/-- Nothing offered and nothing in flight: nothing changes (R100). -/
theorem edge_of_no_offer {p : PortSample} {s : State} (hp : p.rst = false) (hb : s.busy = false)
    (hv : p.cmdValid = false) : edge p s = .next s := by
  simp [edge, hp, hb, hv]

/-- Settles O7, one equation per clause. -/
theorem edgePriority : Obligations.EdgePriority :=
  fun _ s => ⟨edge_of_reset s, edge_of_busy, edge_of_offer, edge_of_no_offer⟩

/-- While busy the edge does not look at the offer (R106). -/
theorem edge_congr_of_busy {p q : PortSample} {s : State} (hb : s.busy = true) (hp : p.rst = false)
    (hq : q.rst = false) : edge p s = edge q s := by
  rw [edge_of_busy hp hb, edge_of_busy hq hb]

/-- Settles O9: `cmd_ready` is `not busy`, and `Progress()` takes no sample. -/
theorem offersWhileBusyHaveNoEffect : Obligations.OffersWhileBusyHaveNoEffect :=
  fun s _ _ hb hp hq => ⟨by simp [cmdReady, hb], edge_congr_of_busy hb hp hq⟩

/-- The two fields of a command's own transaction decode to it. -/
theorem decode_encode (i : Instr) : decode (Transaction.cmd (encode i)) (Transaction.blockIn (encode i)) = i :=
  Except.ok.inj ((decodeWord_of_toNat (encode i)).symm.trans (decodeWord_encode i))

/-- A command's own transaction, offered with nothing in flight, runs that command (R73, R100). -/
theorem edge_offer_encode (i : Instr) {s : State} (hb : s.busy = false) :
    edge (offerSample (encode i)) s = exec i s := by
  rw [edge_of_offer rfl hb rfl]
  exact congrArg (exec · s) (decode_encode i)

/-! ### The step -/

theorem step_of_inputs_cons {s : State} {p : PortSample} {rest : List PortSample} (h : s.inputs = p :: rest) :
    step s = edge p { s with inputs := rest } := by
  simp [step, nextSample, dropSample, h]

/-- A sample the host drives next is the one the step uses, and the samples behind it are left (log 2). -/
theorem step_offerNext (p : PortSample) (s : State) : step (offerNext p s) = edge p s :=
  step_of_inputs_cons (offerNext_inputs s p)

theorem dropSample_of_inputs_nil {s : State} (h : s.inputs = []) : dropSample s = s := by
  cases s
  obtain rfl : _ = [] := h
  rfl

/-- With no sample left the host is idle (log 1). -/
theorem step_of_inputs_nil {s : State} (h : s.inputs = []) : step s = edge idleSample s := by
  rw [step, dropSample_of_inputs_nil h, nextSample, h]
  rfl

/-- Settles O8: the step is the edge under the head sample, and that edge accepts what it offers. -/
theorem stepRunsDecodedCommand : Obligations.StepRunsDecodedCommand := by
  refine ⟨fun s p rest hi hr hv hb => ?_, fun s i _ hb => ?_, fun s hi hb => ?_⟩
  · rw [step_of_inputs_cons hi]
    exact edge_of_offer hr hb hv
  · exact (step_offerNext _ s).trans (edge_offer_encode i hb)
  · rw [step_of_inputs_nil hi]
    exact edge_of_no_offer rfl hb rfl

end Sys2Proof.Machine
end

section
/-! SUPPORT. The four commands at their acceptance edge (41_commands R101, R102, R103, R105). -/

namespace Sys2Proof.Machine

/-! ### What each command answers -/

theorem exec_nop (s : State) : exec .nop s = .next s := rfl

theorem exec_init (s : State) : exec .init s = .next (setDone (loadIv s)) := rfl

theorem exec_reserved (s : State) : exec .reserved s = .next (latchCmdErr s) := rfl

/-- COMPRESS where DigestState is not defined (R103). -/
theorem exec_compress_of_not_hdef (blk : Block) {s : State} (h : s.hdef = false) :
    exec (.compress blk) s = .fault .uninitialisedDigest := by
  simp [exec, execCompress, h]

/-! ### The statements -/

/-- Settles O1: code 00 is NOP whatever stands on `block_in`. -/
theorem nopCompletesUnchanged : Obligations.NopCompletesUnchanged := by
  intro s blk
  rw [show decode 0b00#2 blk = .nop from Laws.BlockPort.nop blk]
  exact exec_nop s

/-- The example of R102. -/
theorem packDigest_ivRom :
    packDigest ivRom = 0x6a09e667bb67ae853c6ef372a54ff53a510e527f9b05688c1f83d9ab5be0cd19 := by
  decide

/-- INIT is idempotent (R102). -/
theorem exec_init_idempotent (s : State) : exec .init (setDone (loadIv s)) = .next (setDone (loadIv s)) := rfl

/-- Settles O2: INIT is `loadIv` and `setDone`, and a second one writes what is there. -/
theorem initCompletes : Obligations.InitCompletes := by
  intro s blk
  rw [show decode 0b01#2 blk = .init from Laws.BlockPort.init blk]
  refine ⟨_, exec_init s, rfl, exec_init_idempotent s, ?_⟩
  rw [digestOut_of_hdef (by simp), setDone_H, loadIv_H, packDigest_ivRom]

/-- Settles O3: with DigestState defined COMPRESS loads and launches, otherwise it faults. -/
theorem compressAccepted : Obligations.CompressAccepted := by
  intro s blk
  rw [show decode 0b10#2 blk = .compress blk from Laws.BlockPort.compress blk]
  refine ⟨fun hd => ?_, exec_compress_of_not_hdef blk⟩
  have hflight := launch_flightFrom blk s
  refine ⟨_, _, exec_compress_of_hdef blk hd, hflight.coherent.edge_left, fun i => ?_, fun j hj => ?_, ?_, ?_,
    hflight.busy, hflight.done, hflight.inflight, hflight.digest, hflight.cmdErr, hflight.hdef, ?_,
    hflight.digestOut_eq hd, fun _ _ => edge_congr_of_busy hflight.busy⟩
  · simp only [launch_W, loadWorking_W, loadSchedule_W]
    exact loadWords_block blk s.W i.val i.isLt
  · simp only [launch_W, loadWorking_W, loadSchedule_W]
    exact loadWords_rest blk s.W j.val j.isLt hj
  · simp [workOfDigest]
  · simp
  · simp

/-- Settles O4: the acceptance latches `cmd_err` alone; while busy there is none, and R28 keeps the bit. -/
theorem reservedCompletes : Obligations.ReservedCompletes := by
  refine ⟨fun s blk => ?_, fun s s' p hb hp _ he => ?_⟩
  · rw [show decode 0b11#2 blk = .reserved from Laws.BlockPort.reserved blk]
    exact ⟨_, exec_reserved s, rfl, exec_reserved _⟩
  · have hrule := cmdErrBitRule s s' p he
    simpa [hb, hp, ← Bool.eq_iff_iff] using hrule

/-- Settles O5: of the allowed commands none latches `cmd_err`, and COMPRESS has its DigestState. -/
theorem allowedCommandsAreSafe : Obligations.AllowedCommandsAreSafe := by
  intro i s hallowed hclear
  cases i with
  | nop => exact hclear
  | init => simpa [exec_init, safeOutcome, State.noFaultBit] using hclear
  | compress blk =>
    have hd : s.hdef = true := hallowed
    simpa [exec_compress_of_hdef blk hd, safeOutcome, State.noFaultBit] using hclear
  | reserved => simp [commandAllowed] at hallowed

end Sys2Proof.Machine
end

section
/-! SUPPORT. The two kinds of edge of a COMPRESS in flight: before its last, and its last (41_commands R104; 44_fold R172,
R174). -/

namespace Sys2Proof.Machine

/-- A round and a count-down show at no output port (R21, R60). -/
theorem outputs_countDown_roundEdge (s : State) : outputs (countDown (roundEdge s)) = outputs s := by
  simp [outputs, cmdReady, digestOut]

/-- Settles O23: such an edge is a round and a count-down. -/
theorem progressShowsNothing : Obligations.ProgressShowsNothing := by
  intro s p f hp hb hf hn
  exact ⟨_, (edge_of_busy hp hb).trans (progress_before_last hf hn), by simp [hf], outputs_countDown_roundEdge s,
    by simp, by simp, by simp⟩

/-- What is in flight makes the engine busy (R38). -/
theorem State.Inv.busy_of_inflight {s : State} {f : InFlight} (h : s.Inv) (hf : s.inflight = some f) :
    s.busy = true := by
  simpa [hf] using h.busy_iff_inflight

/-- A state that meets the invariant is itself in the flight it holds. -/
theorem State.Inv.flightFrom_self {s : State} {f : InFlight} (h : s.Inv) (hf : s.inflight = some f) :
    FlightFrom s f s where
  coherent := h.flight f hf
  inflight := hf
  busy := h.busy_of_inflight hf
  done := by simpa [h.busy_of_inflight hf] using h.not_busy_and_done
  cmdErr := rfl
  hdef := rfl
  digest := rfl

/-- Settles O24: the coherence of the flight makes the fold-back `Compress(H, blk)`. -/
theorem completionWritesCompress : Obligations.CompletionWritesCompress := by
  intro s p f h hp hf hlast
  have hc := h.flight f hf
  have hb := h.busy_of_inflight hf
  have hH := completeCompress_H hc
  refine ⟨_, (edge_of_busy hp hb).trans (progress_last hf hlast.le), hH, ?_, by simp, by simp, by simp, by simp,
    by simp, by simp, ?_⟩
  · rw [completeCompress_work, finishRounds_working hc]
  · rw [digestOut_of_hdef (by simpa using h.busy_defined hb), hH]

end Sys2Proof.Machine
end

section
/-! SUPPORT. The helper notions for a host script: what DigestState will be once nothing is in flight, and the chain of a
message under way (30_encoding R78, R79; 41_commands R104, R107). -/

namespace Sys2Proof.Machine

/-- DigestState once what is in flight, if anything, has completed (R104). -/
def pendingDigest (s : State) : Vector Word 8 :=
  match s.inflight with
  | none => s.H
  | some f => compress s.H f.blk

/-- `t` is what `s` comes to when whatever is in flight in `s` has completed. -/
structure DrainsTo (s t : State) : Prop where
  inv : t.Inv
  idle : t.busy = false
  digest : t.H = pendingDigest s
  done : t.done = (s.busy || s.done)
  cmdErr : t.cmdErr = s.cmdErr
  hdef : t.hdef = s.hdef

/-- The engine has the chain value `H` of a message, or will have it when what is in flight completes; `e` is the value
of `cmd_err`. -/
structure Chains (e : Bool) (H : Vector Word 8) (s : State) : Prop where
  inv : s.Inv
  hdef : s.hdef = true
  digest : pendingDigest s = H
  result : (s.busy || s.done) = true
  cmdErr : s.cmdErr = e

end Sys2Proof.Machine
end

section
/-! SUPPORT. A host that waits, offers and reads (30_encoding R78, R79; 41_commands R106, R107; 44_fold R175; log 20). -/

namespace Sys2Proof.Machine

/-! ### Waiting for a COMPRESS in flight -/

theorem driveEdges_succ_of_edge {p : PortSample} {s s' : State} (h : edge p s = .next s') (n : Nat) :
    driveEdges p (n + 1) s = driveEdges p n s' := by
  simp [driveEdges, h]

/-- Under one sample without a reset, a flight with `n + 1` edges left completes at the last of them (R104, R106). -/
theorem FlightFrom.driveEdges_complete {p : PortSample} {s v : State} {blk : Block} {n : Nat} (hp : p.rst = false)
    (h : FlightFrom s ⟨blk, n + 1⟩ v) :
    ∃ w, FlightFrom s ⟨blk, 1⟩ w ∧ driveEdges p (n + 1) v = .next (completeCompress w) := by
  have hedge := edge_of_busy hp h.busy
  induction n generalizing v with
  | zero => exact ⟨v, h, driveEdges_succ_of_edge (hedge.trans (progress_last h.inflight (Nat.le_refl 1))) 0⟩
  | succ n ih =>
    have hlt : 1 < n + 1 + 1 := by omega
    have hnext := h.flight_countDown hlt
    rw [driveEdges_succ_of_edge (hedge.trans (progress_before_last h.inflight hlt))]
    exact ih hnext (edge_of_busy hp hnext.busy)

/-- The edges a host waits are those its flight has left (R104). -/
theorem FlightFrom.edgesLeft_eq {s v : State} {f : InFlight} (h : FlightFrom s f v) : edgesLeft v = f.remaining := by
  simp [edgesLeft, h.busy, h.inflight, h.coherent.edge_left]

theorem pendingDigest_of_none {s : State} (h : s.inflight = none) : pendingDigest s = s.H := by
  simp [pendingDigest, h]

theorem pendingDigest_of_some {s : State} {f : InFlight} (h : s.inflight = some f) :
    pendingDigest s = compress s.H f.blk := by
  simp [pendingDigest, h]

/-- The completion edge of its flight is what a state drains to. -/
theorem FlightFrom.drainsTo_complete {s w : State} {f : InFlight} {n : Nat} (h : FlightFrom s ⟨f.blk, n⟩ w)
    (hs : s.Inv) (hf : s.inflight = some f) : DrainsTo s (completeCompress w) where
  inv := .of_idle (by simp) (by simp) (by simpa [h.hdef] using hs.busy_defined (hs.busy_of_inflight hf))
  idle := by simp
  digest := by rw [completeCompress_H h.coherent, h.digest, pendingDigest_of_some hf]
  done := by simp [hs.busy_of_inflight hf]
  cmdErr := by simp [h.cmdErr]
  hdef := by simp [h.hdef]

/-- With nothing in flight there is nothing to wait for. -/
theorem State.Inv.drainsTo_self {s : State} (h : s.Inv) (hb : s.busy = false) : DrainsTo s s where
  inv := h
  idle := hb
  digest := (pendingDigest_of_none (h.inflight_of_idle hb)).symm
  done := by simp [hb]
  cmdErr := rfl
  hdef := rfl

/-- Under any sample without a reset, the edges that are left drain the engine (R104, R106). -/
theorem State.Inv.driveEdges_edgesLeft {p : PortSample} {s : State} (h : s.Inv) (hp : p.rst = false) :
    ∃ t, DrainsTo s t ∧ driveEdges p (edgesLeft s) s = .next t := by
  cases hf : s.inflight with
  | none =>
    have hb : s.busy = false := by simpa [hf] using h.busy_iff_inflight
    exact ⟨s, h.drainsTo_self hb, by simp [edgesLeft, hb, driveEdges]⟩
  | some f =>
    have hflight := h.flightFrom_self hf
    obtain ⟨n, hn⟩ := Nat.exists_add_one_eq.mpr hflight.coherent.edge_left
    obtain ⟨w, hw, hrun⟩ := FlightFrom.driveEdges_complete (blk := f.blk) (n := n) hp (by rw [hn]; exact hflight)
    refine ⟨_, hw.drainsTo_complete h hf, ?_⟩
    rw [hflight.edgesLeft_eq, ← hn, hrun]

**Task description**: Referring to the material above, set down exactly the lines between the line with "cases i with" and the line with "have hc := h.flight f hf", inclusive, and no other lines.

**Result below**:
  cases i with
  | nop => exact hclear
  | init => simpa [exec_init, safeOutcome, State.noFaultBit] using hclear
  | compress blk =>
    have hd : s.hdef = true := hallowed
    simpa [exec_compress_of_hdef blk hd, safeOutcome, State.noFaultBit] using hclear
  | reserved => simp [commandAllowed] at hallowed

end Sys2Proof.Machine
end

section
/-! SUPPORT. The two kinds of edge of a COMPRESS in flight: before its last, and its last (41_commands R104; 44_fold R172,
R174). -/

namespace Sys2Proof.Machine

/-- A round and a count-down show at no output port (R21, R60). -/
theorem outputs_countDown_roundEdge (s : State) : outputs (countDown (roundEdge s)) = outputs s := by
  simp [outputs, cmdReady, digestOut]

/-- Settles O23: such an edge is a round and a count-down. -/
theorem progressShowsNothing : Obligations.ProgressShowsNothing := by
  intro s p f hp hb hf hn
  exact ⟨_, (edge_of_busy hp hb).trans (progress_before_last hf hn), by simp [hf], outputs_countDown_roundEdge s,
    by simp, by simp, by simp⟩

/-- What is in flight makes the engine busy (R38). -/
theorem State.Inv.busy_of_inflight {s : State} {f : InFlight} (h : s.Inv) (hf : s.inflight = some f) :
    s.busy = true := by
  simpa [hf] using h.busy_iff_inflight

/-- A state that meets the invariant is itself in the flight it holds. -/
theorem State.Inv.flightFrom_self {s : State} {f : InFlight} (h : s.Inv) (hf : s.inflight = some f) :
    FlightFrom s f s where
  coherent := h.flight f hf
  inflight := hf
  busy := h.busy_of_inflight hf
  done := by simpa [h.busy_of_inflight hf] using h.not_busy_and_done
  cmdErr := rfl
  hdef := rfl
  digest := rfl

/-- Settles O24: the coherence of the flight makes the fold-back `Compress(H, blk)`. -/
theorem completionWritesCompress : Obligations.CompletionWritesCompress := by
  intro s p f h hp hf hlast
  have hc := h.flight f hf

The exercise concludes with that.